• Exercise description:
For the data below, say how many lines contain "strings". Only the number should be given.

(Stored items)
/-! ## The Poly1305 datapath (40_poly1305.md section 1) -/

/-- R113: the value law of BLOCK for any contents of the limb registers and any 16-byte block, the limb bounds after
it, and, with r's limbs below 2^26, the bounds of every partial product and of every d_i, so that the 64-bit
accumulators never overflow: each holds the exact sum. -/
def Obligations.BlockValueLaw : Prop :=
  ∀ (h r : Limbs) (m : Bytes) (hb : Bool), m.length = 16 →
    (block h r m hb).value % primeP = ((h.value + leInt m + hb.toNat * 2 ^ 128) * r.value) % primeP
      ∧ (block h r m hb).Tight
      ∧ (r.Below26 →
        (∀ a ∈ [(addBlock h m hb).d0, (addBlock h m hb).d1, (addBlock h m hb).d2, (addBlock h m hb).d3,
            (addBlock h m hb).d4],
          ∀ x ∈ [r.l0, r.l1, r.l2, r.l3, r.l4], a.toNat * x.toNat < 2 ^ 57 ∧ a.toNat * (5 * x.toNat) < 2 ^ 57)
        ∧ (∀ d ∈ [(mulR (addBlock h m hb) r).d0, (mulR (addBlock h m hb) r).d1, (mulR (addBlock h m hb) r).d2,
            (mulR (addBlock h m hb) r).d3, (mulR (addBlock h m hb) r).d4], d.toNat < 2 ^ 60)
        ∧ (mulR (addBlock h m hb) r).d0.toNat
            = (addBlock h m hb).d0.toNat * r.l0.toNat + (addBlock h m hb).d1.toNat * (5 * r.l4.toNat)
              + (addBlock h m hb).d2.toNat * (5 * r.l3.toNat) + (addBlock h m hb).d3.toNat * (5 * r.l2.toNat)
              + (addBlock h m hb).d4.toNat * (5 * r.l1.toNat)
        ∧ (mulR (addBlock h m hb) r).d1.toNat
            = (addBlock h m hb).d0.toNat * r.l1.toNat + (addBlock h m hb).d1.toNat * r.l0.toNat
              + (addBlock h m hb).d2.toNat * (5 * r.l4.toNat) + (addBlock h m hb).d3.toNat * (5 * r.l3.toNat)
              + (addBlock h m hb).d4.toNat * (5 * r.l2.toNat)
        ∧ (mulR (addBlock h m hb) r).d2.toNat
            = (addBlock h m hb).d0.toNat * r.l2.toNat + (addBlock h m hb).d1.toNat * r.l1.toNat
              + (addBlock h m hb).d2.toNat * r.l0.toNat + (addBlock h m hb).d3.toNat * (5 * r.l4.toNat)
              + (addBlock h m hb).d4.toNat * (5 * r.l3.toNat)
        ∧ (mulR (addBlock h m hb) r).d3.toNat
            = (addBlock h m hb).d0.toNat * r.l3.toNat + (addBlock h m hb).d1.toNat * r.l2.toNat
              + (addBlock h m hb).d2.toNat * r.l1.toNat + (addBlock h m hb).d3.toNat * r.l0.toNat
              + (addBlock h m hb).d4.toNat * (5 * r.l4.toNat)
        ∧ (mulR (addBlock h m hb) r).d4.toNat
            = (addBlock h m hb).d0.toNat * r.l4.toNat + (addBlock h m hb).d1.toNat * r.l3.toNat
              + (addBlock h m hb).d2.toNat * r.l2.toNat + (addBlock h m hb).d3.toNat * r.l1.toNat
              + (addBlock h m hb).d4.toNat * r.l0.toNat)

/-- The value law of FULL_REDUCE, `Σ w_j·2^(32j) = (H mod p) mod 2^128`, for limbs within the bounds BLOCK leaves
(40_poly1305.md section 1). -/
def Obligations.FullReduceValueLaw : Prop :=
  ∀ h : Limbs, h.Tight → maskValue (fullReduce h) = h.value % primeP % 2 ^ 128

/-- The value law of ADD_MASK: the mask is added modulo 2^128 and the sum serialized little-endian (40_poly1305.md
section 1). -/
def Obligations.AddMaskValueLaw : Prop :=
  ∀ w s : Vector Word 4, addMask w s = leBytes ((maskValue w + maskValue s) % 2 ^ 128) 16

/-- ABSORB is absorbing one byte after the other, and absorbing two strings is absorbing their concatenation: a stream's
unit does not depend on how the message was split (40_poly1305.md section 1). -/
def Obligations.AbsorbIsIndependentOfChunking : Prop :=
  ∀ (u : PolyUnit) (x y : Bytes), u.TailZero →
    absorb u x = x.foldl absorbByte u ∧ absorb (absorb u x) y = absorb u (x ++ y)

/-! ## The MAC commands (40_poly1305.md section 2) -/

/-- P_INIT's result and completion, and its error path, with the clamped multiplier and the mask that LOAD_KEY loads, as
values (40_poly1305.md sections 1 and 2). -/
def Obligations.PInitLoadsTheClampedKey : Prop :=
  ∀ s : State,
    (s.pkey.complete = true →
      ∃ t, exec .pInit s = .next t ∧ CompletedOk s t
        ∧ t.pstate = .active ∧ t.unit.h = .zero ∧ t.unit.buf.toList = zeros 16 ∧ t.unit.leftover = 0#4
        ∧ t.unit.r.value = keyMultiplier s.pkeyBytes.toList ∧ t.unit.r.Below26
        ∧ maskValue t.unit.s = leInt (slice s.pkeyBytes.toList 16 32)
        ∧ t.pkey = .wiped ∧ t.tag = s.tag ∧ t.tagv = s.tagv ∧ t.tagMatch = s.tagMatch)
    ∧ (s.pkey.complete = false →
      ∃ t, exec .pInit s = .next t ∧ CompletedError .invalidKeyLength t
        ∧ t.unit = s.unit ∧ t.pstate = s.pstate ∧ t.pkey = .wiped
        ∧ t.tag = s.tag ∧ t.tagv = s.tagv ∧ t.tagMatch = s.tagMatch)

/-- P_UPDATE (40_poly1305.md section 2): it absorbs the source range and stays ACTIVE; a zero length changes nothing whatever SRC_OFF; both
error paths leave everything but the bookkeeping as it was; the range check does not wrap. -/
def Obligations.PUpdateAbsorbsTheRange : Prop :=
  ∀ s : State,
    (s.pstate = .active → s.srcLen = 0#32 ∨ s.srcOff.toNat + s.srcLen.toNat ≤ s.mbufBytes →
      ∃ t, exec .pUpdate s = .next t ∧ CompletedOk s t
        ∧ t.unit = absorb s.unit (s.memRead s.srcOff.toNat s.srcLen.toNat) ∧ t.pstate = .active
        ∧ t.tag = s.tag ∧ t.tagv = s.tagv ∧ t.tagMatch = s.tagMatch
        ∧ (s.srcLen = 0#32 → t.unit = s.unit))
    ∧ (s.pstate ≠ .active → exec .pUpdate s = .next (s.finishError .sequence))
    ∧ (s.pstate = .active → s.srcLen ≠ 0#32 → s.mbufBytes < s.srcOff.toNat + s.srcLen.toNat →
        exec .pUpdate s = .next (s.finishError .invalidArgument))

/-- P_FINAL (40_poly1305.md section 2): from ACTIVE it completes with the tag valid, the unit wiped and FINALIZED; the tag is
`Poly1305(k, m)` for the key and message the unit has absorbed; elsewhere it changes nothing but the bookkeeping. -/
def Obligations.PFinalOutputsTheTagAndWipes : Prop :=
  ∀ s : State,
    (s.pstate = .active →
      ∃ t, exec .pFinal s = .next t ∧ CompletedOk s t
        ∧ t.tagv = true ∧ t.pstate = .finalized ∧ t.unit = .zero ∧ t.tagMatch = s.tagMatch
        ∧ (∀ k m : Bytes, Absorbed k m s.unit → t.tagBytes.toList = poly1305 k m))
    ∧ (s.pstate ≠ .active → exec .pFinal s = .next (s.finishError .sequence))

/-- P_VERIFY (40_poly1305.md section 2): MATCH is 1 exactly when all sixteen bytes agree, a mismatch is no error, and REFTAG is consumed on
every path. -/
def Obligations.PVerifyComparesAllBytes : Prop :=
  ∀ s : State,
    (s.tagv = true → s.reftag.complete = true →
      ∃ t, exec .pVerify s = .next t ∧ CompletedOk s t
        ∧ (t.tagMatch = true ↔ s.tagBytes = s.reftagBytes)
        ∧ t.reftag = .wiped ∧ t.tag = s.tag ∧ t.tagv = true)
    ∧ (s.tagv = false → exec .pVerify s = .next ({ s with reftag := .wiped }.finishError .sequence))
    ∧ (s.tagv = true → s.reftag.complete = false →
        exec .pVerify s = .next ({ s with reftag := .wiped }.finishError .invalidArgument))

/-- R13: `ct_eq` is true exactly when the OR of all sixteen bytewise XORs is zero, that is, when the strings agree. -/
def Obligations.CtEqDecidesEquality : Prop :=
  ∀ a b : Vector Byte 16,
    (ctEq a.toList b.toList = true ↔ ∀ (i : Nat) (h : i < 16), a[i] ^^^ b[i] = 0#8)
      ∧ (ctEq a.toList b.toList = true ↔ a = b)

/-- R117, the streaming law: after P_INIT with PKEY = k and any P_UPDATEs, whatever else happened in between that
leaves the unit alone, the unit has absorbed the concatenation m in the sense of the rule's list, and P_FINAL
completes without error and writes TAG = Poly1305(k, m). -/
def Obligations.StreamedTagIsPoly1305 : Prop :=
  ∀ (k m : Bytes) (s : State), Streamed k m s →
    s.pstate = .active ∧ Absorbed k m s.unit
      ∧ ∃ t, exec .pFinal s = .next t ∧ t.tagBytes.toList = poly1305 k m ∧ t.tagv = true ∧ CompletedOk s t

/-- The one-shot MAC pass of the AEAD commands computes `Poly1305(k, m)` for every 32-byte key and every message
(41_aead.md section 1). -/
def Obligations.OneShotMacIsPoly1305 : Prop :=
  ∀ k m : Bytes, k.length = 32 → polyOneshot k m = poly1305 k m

* * *

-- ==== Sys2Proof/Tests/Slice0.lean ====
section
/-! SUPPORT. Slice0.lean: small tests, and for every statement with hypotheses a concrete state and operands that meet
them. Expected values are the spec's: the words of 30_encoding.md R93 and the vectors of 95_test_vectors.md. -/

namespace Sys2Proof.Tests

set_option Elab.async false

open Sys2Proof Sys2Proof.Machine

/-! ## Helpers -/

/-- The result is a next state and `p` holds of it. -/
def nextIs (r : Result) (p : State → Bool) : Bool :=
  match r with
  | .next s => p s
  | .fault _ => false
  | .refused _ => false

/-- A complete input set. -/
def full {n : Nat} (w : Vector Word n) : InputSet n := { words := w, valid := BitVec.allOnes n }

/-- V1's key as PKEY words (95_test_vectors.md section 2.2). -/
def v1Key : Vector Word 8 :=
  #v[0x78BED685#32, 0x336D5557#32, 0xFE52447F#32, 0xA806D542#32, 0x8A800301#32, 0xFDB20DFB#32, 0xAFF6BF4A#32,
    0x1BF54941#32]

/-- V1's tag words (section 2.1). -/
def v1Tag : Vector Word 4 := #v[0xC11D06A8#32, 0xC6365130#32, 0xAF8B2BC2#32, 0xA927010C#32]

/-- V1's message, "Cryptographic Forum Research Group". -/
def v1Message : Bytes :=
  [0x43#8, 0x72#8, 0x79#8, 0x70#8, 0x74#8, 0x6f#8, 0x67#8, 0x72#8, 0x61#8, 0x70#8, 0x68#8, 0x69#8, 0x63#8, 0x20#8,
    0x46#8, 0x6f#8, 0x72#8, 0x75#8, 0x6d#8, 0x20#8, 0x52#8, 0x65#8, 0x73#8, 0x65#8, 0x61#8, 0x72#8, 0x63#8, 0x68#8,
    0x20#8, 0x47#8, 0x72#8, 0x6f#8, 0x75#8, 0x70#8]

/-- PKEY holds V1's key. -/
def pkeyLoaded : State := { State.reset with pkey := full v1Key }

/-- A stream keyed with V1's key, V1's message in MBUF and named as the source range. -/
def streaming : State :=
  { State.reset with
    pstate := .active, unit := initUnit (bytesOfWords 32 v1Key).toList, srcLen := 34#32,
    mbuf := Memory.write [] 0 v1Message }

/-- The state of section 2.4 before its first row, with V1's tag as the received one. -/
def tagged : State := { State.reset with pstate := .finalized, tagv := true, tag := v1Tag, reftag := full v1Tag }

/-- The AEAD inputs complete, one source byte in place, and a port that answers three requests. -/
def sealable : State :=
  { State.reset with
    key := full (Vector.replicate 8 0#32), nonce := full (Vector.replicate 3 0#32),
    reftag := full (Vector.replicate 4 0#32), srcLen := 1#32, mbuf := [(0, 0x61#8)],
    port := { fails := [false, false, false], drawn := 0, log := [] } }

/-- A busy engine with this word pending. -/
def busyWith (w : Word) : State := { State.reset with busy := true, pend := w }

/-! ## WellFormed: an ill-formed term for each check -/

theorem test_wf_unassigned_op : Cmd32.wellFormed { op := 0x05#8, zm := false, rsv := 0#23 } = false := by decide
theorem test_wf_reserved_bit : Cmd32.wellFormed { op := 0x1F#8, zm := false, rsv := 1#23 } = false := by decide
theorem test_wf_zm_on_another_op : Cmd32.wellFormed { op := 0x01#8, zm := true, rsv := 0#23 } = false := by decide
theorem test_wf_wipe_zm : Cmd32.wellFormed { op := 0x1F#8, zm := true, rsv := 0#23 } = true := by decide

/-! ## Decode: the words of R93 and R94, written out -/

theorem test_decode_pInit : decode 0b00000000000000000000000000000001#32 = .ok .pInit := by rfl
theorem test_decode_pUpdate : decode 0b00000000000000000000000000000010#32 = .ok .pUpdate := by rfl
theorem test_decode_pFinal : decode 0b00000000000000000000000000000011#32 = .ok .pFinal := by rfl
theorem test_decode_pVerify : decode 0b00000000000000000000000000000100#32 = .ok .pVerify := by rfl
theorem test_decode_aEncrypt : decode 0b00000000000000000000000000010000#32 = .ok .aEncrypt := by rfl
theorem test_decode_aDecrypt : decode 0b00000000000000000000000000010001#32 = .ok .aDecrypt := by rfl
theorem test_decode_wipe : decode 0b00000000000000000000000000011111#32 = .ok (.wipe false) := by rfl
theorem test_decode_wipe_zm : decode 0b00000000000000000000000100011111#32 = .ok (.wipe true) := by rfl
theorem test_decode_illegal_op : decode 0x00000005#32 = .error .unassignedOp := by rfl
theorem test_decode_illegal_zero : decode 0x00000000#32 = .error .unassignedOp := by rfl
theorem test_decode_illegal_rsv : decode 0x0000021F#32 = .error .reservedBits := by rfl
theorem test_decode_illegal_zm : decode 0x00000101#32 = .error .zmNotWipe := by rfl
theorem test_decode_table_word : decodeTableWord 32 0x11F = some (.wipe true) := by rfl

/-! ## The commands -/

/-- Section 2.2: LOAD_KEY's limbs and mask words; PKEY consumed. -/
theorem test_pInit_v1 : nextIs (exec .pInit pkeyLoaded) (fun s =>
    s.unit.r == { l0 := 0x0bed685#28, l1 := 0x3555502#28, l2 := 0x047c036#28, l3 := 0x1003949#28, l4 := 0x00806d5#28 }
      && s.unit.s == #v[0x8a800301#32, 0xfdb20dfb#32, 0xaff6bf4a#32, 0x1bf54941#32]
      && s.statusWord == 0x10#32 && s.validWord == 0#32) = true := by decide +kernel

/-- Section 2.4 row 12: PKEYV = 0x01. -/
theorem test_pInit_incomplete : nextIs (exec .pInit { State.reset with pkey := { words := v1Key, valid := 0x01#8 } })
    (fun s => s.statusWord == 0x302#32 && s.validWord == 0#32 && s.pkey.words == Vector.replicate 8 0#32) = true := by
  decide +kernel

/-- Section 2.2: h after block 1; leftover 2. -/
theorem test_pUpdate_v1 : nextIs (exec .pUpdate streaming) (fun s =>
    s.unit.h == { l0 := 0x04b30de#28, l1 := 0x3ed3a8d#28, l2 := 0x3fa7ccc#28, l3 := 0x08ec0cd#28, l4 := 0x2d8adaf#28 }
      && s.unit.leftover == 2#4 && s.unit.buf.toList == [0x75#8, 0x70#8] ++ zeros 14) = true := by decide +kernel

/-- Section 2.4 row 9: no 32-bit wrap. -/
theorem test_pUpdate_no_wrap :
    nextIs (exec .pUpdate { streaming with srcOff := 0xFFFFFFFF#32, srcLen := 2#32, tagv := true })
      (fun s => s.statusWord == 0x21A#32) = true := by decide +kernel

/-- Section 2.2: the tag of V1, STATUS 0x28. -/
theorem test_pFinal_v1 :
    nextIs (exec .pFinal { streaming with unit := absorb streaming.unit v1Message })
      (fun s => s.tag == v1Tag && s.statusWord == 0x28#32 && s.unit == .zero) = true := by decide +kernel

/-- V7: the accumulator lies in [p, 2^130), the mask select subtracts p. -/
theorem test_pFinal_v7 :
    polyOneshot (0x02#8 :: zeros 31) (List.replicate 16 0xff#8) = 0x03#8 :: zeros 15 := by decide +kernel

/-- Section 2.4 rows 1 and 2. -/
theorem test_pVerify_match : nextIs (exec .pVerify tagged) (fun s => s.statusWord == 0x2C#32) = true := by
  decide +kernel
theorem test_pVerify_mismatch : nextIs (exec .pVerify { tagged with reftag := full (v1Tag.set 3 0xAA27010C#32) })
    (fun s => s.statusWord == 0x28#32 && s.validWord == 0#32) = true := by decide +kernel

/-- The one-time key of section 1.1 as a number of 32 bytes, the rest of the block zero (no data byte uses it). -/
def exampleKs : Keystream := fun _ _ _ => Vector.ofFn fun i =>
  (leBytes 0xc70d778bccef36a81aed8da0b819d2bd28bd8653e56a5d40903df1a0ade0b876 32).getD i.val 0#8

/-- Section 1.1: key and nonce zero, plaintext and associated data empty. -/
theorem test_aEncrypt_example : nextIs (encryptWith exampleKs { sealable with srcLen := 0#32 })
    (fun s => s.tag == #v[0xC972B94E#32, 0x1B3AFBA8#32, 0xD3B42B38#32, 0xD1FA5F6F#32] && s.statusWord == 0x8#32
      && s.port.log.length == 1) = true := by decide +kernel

==

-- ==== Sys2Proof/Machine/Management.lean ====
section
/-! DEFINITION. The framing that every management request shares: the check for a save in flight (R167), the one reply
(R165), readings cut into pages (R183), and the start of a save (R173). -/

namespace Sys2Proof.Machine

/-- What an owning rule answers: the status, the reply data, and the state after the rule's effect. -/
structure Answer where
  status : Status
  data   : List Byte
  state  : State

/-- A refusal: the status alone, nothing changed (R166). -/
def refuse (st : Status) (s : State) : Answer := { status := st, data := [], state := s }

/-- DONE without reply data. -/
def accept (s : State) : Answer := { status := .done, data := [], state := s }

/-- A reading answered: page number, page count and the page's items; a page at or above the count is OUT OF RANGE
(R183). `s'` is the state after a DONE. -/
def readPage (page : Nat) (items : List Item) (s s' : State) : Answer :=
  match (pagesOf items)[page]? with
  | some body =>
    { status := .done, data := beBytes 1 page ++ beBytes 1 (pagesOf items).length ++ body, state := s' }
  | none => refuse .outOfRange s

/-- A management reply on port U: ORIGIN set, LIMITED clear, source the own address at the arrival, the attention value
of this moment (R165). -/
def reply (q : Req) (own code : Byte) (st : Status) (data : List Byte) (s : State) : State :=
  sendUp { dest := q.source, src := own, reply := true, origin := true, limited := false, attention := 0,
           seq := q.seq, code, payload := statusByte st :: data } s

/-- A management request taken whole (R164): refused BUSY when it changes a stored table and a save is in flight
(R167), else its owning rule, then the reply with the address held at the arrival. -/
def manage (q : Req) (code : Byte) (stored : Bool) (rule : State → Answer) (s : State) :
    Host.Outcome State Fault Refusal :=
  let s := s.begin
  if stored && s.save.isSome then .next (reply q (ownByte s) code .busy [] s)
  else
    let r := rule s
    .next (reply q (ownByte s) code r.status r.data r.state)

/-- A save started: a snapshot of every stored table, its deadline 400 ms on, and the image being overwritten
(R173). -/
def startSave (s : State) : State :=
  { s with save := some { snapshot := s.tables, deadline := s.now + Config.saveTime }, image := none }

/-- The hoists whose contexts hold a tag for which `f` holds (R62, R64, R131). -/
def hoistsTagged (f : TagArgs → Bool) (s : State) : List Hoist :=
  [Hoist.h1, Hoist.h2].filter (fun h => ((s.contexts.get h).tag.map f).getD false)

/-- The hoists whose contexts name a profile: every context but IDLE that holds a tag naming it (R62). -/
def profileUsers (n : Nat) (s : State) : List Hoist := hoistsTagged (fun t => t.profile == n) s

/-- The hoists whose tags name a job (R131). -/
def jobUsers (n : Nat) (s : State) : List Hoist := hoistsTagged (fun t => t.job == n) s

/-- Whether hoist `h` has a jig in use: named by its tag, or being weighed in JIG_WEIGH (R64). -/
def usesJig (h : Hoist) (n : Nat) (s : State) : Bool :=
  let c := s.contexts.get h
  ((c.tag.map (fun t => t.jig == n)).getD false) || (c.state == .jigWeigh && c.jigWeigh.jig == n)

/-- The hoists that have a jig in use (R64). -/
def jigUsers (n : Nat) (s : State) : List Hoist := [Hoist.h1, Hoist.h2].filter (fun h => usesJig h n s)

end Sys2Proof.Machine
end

• Result of the exercise:
2